§ **Study material**:
-- ==== Sys2Proof/Machine/Parse.lean ====
section
/-! DEFINITION. The Krystidor parse program (R92 to R96, R384) as a function of the frame, and the fields of its result. -/

namespace Sys2Proof.Machine

/-- What a parse pass has found so far; it becomes the 64 bytes of Table 5.4. -/
structure Parsed where
  cls : Nat
  layers : Nat
  vlans : Nat
  outer : Nat
  inner : Nat
  v6 : Bool
  exts : Nat
  src : List Byte
  dst : List Byte
  sport : Nat
  dport : Nat
  proto : Nat
  ds : Nat
  l4 : Nat
  l7 : Nat
  ssrc : Nat
  pt : Nat
  seq : Nat
  ts : Nat
  trims : Nat
  trimmed : Nat
  xbit : Bool
  cryptex : Bool
  channel : Bool
  /-- Offset and length of the application message within the frame. -/
  appOff : Nat
  appLen : Nat
  /-- A UDP checksum condition of R95 failed (0x2100.0D), not another header condition. -/
  checksum : Bool
  /-- An IP fragment whose first piece names this UDP destination port. -/
  fragPort : Option Nat
  deriving DecidableEq, Repr

/-- Nothing parsed yet. -/
def Parsed.initial : Parsed :=
  ⟨0, 1, 0, 0, 0, false, 0, List.replicate 16 0, List.replicate 16 0, 0, 0, 0, 0, 0, 0, 0, 0, 0, 0, 0, 0, false, false, false,
    0, 0, false, none⟩

/-- An IPv4 address in IPv4-mapped form. -/
def mapped4 (a : List Byte) : List Byte := List.replicate 10 0 ++ [0xFF, 0xFF] ++ a

/-- The ones' complement sum of 16-bit words, folded; an odd last byte is padded with zero. -/
def onesSum : List Byte → Nat
  | [] => 0
  | [a] => a.toNat * 256
  | a :: b :: t => a.toNat * 256 + b.toNat + onesSum t

/-- The ones' complement sum folded into 16 bits. -/
def fold16 (n : Nat) : Nat := (n % 65535) + (if n % 65535 = 0 && n ≠ 0 then 65535 else 0)

/-- The checksum holds: the folded sum with the field included is all ones. -/
def sumOk (l : List Byte) : Bool := fold16 (onesSum l) == 65535

/-- The checksum field for bytes with the field zero. -/
def checksumOf (l : List Byte) : Nat := 65535 - fold16 (onesSum l)

/-- The Ethernet header and up to two VLAN tags (R92): length, tags, type word, and whether a third tag follows. -/
def parseL2 (f : List Byte) : Nat × Parsed × Nat × Bool :=
  let p := Parsed.initial
  let t := beAt f 12 2
  if t = 0x88A8 ∨ t = 0x8100 then
    let t2 := beAt f 16 2
    if t2 = 0x8100 then
      let t3 := beAt f 20 2
      (22, { p with vlans := 2, layers := 3, outer := beAt f 14 2, inner := beAt f 18 2 }, t3, t3 == 0x8100)
    else (18, { p with vlans := 1, layers := 2, outer := beAt f 14 2 }, t2, false)
  else (14, p, t, false)

/-- IPv6 next-header values that are extension headers (PRESUMED from RFC 8200, log entry 10). -/
def isExtension (n : Nat) : Bool := [0, 43, 44, 51, 60, 135].contains n

/-- The size of an IPv6 extension header at an offset. -/
def extensionSize (w : List Byte) (kind off : Nat) : Nat :=
  if kind = 44 then 8
  else if kind = 51 then (byteAt w (off + 1) + 2) * 4
  else (byteAt w (off + 1) + 1) * 8

/-- Walks the IPv6 extension headers: next header, offset, count, fragment seen and whether it is a first piece; `none` where one does
not fit or a third stands (R92, R384 step 4). -/
def walkExtensions (w : List Byte) : Nat → Nat → Nat → Nat → Option Bool → Option (Nat × Nat × Nat × Option Bool)
  | 0, _, _, _, _ => none
  | fuel + 1, next, off, count, frag =>
    if !isExtension next then some (next, off, count, frag)
    else if count = 2 then none
    else if 64 < off + 8 || 64 < off + extensionSize w next off then none
    else walkExtensions w fuel (byteAt w off) (off + extensionSize w next off) (count + 1)
      (if next = 44 then some (beAt w (off + 2) 2 < 8) else frag)

/-- The first byte decides the application layer (R93): 1 RTP, 2 RTCP, 3 STUN, 4 DTLS, 5 UDP other, 0 ChannelData. -/
def demux (b0 b1 : Nat) : Nat :=
  if b0 ≤ 3 then 3
  else if 20 ≤ b0 && b0 ≤ 63 then 4
  else if 64 ≤ b0 && b0 ≤ 79 then 0
  else if 128 ≤ b0 && b0 ≤ 191 then (if 192 ≤ b1 && b1 ≤ 223 then 2 else 1)
  else 5

/-- The chosen application layer at window offset `o`: its fixed part inside the window, its fields, then the RTP length line
(R92, R94, R384 step 8). -/
def parseApp (w : List Byte) (p : Parsed) (cls o : Nat) : Parsed :=
  let p := { p with l7 := o, layers := p.layers + 1 }
  let deep := { p with cls := 0x0B }
  match cls with
  | 1 =>
    if 64 < o + 12 then deep
    else
      let cc := byteAt w o % 16
      let x := bitOf (byteAt w o) 4
      let e := o + 12 + 4 * cc
      let p := { p with pt := byteAt w (o + 1), seq := beAt w (o + 2) 2, ts := beAt w (o + 4) 4, ssrc := beAt w (o + 8) 4, xbit := x }
      if x && 64 < e + 4 then { p with cls := 0x0B }
      else
        let prof := beAt w e 2
        let p := { p with cryptex := x && (prof == 0xC0DE || prof == 0xC2DE) }
        if p.appLen < 12 + 4 * cc + (if x then 4 + 4 * beAt w (e + 2) 2 else 0) then { p with cls := 0x0C } else { p with cls := 1 }
  | 2 => if 64 < o + 8 then deep else { p with cls := 2, ssrc := beAt w (o + 4) 4 }
  | 3 => if 64 < o + 20 then deep else { p with cls := 3 }
  | 4 => if 64 < o + 13 then deep else { p with cls := 4 }
  | _ => { p with cls := 5, layers := p.layers - 1, l7 := 0 }

/-- The application layer of a UDP datagram whose payload starts at window offset `o` with `len` bytes; `ptp` and `zmp` (9 ZMP, 5 the
ZMP port at another address, R56, else 0) tell the identifications that take the place of the choice (R384 step 8). -/
def parseUdpPayload (w : List Byte) (p : Parsed) (o len : Nat) (ptp : Bool) (zmp : Nat) : Parsed :=
  let p := { p with l7 := o, appLen := len }
  if ptp then { p with cls := 8, layers := p.layers + 1 }
  else if zmp = 9 then { p with cls := 9, layers := p.layers + 1 }
  else if zmp = 5 ∨ len = 0 then { p with cls := 5, l7 := 0 }
  else if 64 ≤ o then { p with cls := 0x0B, l7 := 0 }
  else
    match demux (byteAt w o) (byteAt w (o + 1)) with
    | 0 =>
      if 64 < o + 4 then { p with cls := 0x0B, channel := true, layers := p.layers + 1 }
      else
        let cd := beAt w (o + 2) 2
        let p := { p with channel := true, l7 := o + 4 }
        let inner := demux (byteAt w (o + 4)) (byteAt w (o + 5))
        let conflict := len < cd + 4
        if cd = 0 || inner = 0 || inner = 5 then
          { p with cls := if conflict then 0x0C else 5, layers := p.layers + 1, appOff := p.appOff + 4, appLen := cd }
        else if 64 ≤ o + 4 then { p with cls := 0x0B, layers := p.layers + 1 }
        else
          let q := parseApp w { p with appOff := p.appOff + 4, appLen := cd } inner (o + 4)
          if q.cls ≠ 0x0B && conflict then { q with cls := 0x0C } else q
    | c => parseApp w p c o

/-- The first pass of the Krystidor program over a frame (R384): `ptpPort` tells PTP over UDP, `zmp` what R56 makes of a UDP
destination address and port. -/
def parseFrame (f : List Byte) (zmp : List Byte → Nat → Nat) : Parsed :=
  let (l2, p, etype, third) := parseL2 f
  let w := slice f l2 64
  let l3 := f.length - l2
  let p := { p with appOff := l2 }
  if third then { p with cls := 0x0B }
  else if etype = 0x88F7 then { p with cls := 8 }
  else if etype ≠ 0x0800 ∧ etype ≠ 0x86DD then { p with cls := 7 }
  else
    let v6 := etype == 0x86DD
    let p := { p with v6 := v6, layers := p.layers + 1 }
    let ihl := if v6 then 40 else byteAt w 0 % 16 * 4
    let total := if v6 then 40 + beAt w 4 2 else beAt w 2 2
    let badHeader :=
      if v6 then byteAt w 0 / 16 != 6 || beAt w 4 2 == 0
      else byteAt w 0 / 16 != 4 || ihl < 20 || total < ihl || !sumOk (w.take ihl)
    if badHeader then { p with cls := 0x0D }
    else
      let p := if v6 then { p with src := slice w 8 16, dst := slice w 24 16, proto := byteAt w 6, ds := beAt w 0 2 / 16 % 256 }
        else { p with src := mapped4 (slice w 12 4), dst := mapped4 (slice w 16 4), proto := byteAt w 9, ds := byteAt w 1 }
      if l3 < total then { p with cls := 0x0C }
      else
        let p := if total < l3 then { p with trims := 1, trimmed := l3 - total } else p
        let walk := if v6 then walkExtensions w 3 (byteAt w 6) 40 0 none
          else some (p.proto, ihl, 0, if beAt w 6 2 % 16384 = 0 then none else some (beAt w 6 2 % 8192 == 0))
        match walk with
        | none => { p with cls := 0x0B }
        | some (proto, off, exts, frag) =>
          let p := { p with proto := proto, exts := exts }
          if frag.isSome then
            { p with cls := 0x0A, fragPort := if frag == some true && proto == 17 then some (beAt w (off + 2) 2) else none }
          else if proto ≠ 17 then { p with cls := 6 }
          else if 64 < off + 8 then { p with cls := 0x0B }
          else
            let ulen := beAt w (off + 4) 2
            let room := total - off
            let p := { p with layers := p.layers + 1, l4 := off, sport := beAt w off 2, dport := beAt w (off + 2) 2 }
            if ulen < 8 ∨ room < ulen then { p with cls := 0x0C }
            else
              let p := if ulen < room then { p with trims := p.trims + 1, trimmed := p.trimmed + (room - ulen) } else p
              let field := beAt w (off + 6) 2
              let datagram := slice f (l2 + off) ulen
              let pseudo := (if v6 then p.src ++ p.dst else slice w 12 8) ++ beBytes 4 17 ++ beBytes 4 ulen
              let bad := if field = 0 then v6 else !sumOk (pseudo ++ datagram)
              if bad then { p with cls := 0x0D, checksum := true }
              else
                let p := { p with appOff := l2 + off + 8 }
                parseUdpPayload w p (off + 8) (ulen - 8) (p.dport == 319 || p.dport == 320) (zmp p.dst p.dport)

/-- The 64 bytes of Table 5.4. -/
def Parsed.bytes (p : Parsed) (port image frameLen : Nat) : List Byte :=
  p.src ++ p.dst ++ beBytes 2 p.sport ++ beBytes 2 p.dport ++ leBytes 1 p.proto ++ leBytes 1 p.cls
    ++ leBytes 1 (p.layers % 8 + 8 * p.vlans + 32 * p.exts + 128 * b2n p.v6)
    ++ leBytes 1 (2 * b2n (p.trims != 0) + 4 * b2n p.xbit + 8 * b2n p.cryptex + 16 * b2n p.channel)
    ++ beBytes 4 p.ssrc ++ leBytes 2 p.outer ++ leBytes 2 p.inner ++ leBytes 1 p.l4 ++ leBytes 1 p.l7 ++ leBytes 1 p.pt
    ++ leBytes 1 p.ds ++ beBytes 2 p.seq ++ leBytes 1 port ++ leBytes 1 image ++ beBytes 4 p.ts
    ++ leBytes 2 (frameLen - p.trimmed) ++ leBytes 2 0

/-! Fields of a parse result (Table 5.4). -/

/-- Class. -/
def resClass (r : List Byte) : Nat := byteAt r 37
/-- Source address. -/
def resSrc (r : List Byte) : List Byte := slice r 0 16
/-- Destination address. -/
def resDst (r : List Byte) : List Byte := slice r 16 16
/-- Source port. -/
def resSport (r : List Byte) : Nat := beAt r 32 2
/-- Destination port. -/
def resDport (r : List Byte) : Nat := beAt r 34 2
/-- Protocol. -/
def resProto (r : List Byte) : Nat := byteAt r 36
/-- SSRC. -/
def resSsrc (r : List Byte) : Nat := beAt r 40 4
/-- Cryptex flag. -/
def resCryptex (r : List Byte) : Bool := bitOf (byteAt r 39) 3
/-- SFrame flag. -/
def resSframe (r : List Byte) : Bool := bitOf (byteAt r 39) 5
/-- DS field. -/
def resDs (r : List Byte) : Nat := byteAt r 51
/-- Payload type. -/
def resPt (r : List Byte) : Nat := byteAt r 50 % 128
/-- Outer VID. -/
def resVid (r : List Byte) : Nat := leAt r 44 2 % 4096
/-- RTP sequence number. -/
def resSeq (r : List Byte) : Nat := beAt r 52 2
/-- RTP timestamp. -/
def resTs (r : List Byte) : Nat := beAt r 56 4
/-- Frame length after any trim. -/
def resLen (r : List Byte) : Nat := leAt r 60 2

/-- A result with a byte replaced. -/
def resSet (r : List Byte) (i v : Nat) : List Byte := r.set i (BitVec.ofNat 8 v)

/-! ### The flow table (R105) -/

/-- The key of a flow element (R105): addresses, ports, protocol and SSRC, the SSRC of an any-SSRC element taken as 0. -/
def flowKey (m : List (Nat × Value)) (f : Nat) : List Byte :=
  slice (octIn m 0x4100 0x02 f) 0 16 ++ slice (octIn m 0x4100 0x03 f) 0 16 ++ beBytes 2 (numIn m 0x4100 0x04 f)
    ++ beBytes 2 (numIn m 0x4100 0x05 f) ++ beBytes 1 (numIn m 0x4100 0x06 f)
    ++ beBytes 4 (if numIn m 0x4100 0x08 f = 1 then numIn m 0x4100 0x07 f else 0)

/-- The key of a packet's 5-tuple with an SSRC. -/
def packetKey (r : List Byte) (ssrc : Nat) : List Byte := (slice r 0 37) ++ beBytes 4 ssrc

/-- The body that the device writes for a flow element of a map. -/
def flowBody (m : List (Nat × Value)) (f : Nat) : FlowBody :=
  let n (sub : Nat) := numIn m 0x4100 sub f
  { element := f, key := flowKey m f, exact := n 0x08 == 1, port := n 0x09, action := n 0x0A, leg := n 0x0B, stream := n 0x0C, kind := n 0x0D
    keySlot := n 0x0E, sframe := n 0x0F == 1, meter := n 0x10, redAction := n 0x11, queue := n 0x12, thicket := n 0x13 }

/-- The two buckets that a key has under a seed (R107). -/
def flowBuckets (seed : Nat) (key : List Byte) : Nat × Nat :=
  let h1 := (crc32c (leBytes 4 seed ++ key)).toNat % 32768
  let h2 := (crc32c (leBytes 4 (2 ^ 32 - 1 - seed) ++ key)).toNat % 32768
  (h1, if h2 = h1 then h1 ^^^ 1 else h2)

/-- A tag is that of generation `g` or of one before it, by serial arithmetic over 2^30 (R108). -/
def tagUpTo (tag g : Nat) : Bool := serialDiff 30 tag (g % 2 ^ 30) < 2 ^ 29

/-- The copy that a packet of generation `g` selects (R108): of those present and tagged at or below `g` the one with the highest tag. -/
def FlowCell.select (c : FlowCell) (g : Nat) : Option FlowCopy :=
  match c.a.filter (fun x => tagUpTo x.tag g), c.b.filter (fun x => tagUpTo x.tag g) with
  | some a, some b => if tagUpTo a.tag b.tag then some b else some a
  | some a, none => some a
  | none, b => b

/-- A probe in generation `g` (R105, R107): among the bodies with the key and SSRC match in the key's two buckets and the overflow store,
the one that names the packet's own port, and otherwise one that names any port. -/
def State.flowProbe (s : State) (g : Nat) (key : List Byte) (exact : Bool) (port : Nat) : Option FlowBody :=
  let near (c : Nat) : Bool := 262144 ≤ c || c / 8 == (flowBuckets (s.genN g 0x2200 0x02 0) key).1
    || c / 8 == (flowBuckets (s.genN g 0x2200 0x02 0) key).2
  let bodies := (s.flows.cells.filter (fun c => near c.1)).filterMap (fun c => (c.2.select g).bind FlowCopy.body)
  let hits := bodies.filter (fun x => x.exact == exact && x.key == key)
  match hits.find? (fun x => x.port == port) with
  | some x => some x
  | none => hits.find? (fun x => x.port == 255)

/-- The two probes of R103. -/
def State.flowLookup (s : State) (g : Nat) (r : List Byte) (port : Nat) : Option FlowBody :=
  match s.flowProbe g (packetKey r (resSsrc r)) true port with
  | some x => some x
  | none => s.flowProbe g (packetKey r 0) false port

end Sys2Proof.Machine
end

§ **Problem details**:
Within the listing above, give again exactly every line from the line with "RTP timestamp. -/" through the line with "table (R105) -/", both included, and no other line.

§ **Answer box**:
/-- RTP timestamp. -/
def resTs (r : List Byte) : Nat := beAt r 56 4
/-- Frame length after any trim. -/
def resLen (r : List Byte) : Nat := leAt r 60 2

/-- A result with a byte replaced. -/
def resSet (r : List Byte) (i v : Nat) : List Byte := r.set i (BitVec.ofNat 8 v)

/-! ### The flow table (R105) -/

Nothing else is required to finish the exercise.